#### AIM OF THE TASK
From the line below that contains "if clear.toNat ≤" to the line that contains "if s.isParked then sendReply 0x18#8", repeat every line exactly, both ends included, and nothing else.

(Collected data entries)
_____

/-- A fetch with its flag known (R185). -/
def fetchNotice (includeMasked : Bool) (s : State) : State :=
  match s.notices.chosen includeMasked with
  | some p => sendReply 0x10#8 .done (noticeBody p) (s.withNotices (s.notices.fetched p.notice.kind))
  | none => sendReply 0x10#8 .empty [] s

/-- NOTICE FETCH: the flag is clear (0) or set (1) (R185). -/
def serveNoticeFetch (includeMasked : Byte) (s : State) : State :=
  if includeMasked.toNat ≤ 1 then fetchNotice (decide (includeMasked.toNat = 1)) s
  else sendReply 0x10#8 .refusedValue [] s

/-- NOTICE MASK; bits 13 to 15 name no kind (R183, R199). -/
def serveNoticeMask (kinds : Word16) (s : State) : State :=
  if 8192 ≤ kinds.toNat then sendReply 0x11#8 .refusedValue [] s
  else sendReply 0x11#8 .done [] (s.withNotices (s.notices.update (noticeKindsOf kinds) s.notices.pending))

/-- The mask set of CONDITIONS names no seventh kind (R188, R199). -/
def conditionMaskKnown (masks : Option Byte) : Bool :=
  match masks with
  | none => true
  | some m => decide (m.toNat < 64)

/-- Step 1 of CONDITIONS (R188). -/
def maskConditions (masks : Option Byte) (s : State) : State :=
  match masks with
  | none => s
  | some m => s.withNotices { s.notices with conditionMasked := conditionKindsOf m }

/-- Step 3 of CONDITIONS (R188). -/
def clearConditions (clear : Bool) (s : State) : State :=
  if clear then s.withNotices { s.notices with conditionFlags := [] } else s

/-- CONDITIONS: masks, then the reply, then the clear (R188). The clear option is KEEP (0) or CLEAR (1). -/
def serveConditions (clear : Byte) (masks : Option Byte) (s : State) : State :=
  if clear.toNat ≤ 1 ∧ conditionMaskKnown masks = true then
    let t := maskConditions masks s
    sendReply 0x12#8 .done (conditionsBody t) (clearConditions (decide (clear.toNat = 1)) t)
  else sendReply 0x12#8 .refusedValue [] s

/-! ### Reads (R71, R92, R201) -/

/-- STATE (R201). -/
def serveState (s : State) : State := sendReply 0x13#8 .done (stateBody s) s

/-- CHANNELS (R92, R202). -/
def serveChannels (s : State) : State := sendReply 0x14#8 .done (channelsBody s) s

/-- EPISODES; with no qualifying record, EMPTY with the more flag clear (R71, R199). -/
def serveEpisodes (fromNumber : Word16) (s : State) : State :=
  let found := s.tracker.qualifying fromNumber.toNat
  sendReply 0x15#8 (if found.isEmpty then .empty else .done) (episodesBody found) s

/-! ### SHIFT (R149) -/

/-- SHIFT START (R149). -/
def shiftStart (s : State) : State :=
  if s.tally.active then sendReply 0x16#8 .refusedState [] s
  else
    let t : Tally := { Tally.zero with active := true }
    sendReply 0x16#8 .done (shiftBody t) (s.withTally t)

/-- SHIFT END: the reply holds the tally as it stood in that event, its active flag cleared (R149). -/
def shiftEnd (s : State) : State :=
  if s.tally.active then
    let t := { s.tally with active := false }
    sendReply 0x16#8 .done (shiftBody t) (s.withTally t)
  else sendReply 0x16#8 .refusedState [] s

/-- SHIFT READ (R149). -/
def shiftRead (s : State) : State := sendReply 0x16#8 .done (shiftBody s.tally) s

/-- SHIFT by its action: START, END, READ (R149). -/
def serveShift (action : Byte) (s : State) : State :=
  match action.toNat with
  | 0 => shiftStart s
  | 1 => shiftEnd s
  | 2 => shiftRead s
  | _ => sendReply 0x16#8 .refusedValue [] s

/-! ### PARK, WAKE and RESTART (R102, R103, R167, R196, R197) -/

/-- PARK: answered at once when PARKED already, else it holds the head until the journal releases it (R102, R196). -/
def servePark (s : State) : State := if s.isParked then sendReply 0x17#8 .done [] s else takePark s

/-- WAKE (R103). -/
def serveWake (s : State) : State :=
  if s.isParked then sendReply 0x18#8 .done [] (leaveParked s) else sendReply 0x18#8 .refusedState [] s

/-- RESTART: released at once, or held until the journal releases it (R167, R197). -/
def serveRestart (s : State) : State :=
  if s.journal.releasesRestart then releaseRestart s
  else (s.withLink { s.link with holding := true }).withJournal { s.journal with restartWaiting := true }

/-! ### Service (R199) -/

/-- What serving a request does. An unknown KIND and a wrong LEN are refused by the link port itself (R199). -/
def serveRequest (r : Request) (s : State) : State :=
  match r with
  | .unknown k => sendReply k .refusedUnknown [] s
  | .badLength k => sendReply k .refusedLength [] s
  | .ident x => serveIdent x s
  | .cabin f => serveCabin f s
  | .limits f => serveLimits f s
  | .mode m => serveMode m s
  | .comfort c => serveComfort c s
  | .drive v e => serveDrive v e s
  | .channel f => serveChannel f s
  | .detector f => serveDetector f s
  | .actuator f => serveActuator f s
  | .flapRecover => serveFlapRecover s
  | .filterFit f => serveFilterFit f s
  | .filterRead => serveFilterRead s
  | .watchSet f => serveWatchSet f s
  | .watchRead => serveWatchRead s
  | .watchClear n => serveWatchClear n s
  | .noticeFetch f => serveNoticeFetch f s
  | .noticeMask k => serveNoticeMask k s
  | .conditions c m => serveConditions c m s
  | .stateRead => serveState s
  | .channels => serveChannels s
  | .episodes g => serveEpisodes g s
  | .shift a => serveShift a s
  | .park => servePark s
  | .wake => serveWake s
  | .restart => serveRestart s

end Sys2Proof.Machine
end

_____

#### ANSWER SPACE
  if clear.toNat ≤ 1 ∧ conditionMaskKnown masks = true then
    let t := maskConditions masks s
    sendReply 0x12#8 .done (conditionsBody t) (clearConditions (decide (clear.toNat = 1)) t)
  else sendReply 0x12#8 .refusedValue [] s

/-! ### Reads (R71, R92, R201) -/

/-- STATE (R201). -/
def serveState (s : State) : State := sendReply 0x13#8 .done (stateBody s) s

/-- CHANNELS (R92, R202). -/
def serveChannels (s : State) : State := sendReply 0x14#8 .done (channelsBody s) s

/-- EPISODES; with no qualifying record, EMPTY with the more flag clear (R71, R199). -/
def serveEpisodes (fromNumber : Word16) (s : State) : State :=
  let found := s.tracker.qualifying fromNumber.toNat
  sendReply 0x15#8 (if found.isEmpty then .empty else .done) (episodesBody found) s

/-! ### SHIFT (R149) -/

/-- SHIFT START (R149). -/
def shiftStart (s : State) : State :=
  if s.tally.active then sendReply 0x16#8 .refusedState [] s
  else
    let t : Tally := { Tally.zero with active := true }
    sendReply 0x16#8 .done (shiftBody t) (s.withTally t)

/-- SHIFT END: the reply holds the tally as it stood in that event, its active flag cleared (R149). -/
def shiftEnd (s : State) : State :=
  if s.tally.active then
    let t := { s.tally with active := false }
    sendReply 0x16#8 .done (shiftBody t) (s.withTally t)
  else sendReply 0x16#8 .refusedState [] s

/-- SHIFT READ (R149). -/
def shiftRead (s : State) : State := sendReply 0x16#8 .done (shiftBody s.tally) s

/-- SHIFT by its action: START, END, READ (R149). -/
def serveShift (action : Byte) (s : State) : State :=
  match action.toNat with
  | 0 => shiftStart s
  | 1 => shiftEnd s
  | 2 => shiftRead s
  | _ => sendReply 0x16#8 .refusedValue [] s

/-! ### PARK, WAKE and RESTART (R102, R103, R167, R196, R197) -/

/-- PARK: answered at once when PARKED already, else it holds the head until the journal releases it (R102, R196). -/
def servePark (s : State) : State := if s.isParked then sendReply 0x17#8 .done [] s else takePark s

/-- WAKE (R103). -/
def serveWake (s : State) : State :=
  if s.isParked then sendReply 0x18#8 .done [] (leaveParked s) else sendReply 0x18#8 .refusedState [] s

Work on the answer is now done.